Work instructions:
Of all the lines in the entries below, give again exactly those starting at the line containing "(R83), and the" and ending at the line containing "every one of", both ends included, and no others.

Dataset records:

-- ==== Sys2Proof/Syntax.lean ====
section
/-! DEFINITION. The commands of DSO-CMD 2.0, one constructor per row of spec/opcode_table.json (R83), and the
host's notation for command streams (R91). -/

namespace Sys2Proof

/-- The nine commands (R83). `p` is the parameter byte of the `CMD1` commands (R80, R84): every one of
its 256 values is an instruction, none is reserved or illegal (R87). -/
inductive Instr where
  | version
  | setmult (p : Byte)
  | setdac (p : Byte)
  | capture
  | fcapture
  | send
  | setedge (p : Byte)
  | togbaud
  | stop
  deriving DecidableEq, Repr

/-- The two formats (R80). -/
inductive Format where
  | cmd0
  | cmd1
  deriving DecidableEq, Repr

/-- The nine mnemonics (R83), as the notation of R91 writes them. -/
inductive Mnemonic where
  | version
  | setmult
  | setdac
  | capture
  | fcapture
  | send
  | setedge
  | togbaud
  | stop
  deriving DecidableEq, Repr

/-- An item of a command stream (R91). An operand is a number however it is spelled (decimal, `0xHH`
or a character in single quotes). -/
inductive Item where
  /-- A mnemonic alone. -/
  | bare (m : Mnemonic)
  /-- A mnemonic and its operand. -/
  | operand (m : Mnemonic) (n : Nat)
  /-- `.byte 0xHH`. -/
  | byte (n : Nat)
  /-- `SETEDGE RISING`. -/
  | edgeRising
  /-- `SETEDGE FALLING`. -/
  | edgeFalling
  deriving DecidableEq, Repr

end Sys2Proof
end

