-- ==== Sys2Proof/Machine/Flags.lean ====
section
/-! DEFINITION. The block has no condition codes (R35). What takes their place: the one latched flag `dev.speed`, and
the conditions that end the two polling loops, recomputed every iteration and never latched (R35). -/

namespace Sys2Proof.Machine

/-- `other` of R178: `toggle-baud` flips the latched speed flag. -/
def otherSpeed : Speed → Speed
  | .normal => .fast
  | .fast => .normal

/-- The poll returned the stop byte; `none` and every other byte count as "not the stop command" (R127, R142). -/
def isStop (polled : Option Byte) : Bool := polled == some Params.stopByte

/-- The capture wait ends on a stop byte or on a fill-complete level, whichever is seen (R127, R128). -/
def captureEnds (polled : Option Byte) (fill : Level) : Bool := isStop polled || fill == .on

/-- The transfer goes round once more: no stop byte, and the counter below its bound (R142). -/
def transferGoesOn (polled : Option Byte) (ctr : Ctr) : Bool :=
  !isStop polled && decide (ctr < Params.maxSamples)

end Sys2Proof.Machine
end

Completed task:
/-! DEFINITION. The commands of DSO-CMD 2.0, one constructor per row of spec/opcode_table.json (R83), and the
host's notation for command streams (R91). -/

namespace Sys2Proof

/-- The nine commands (R83). `p` is the parameter byte of the `CMD1` commands (R80, R84): every one of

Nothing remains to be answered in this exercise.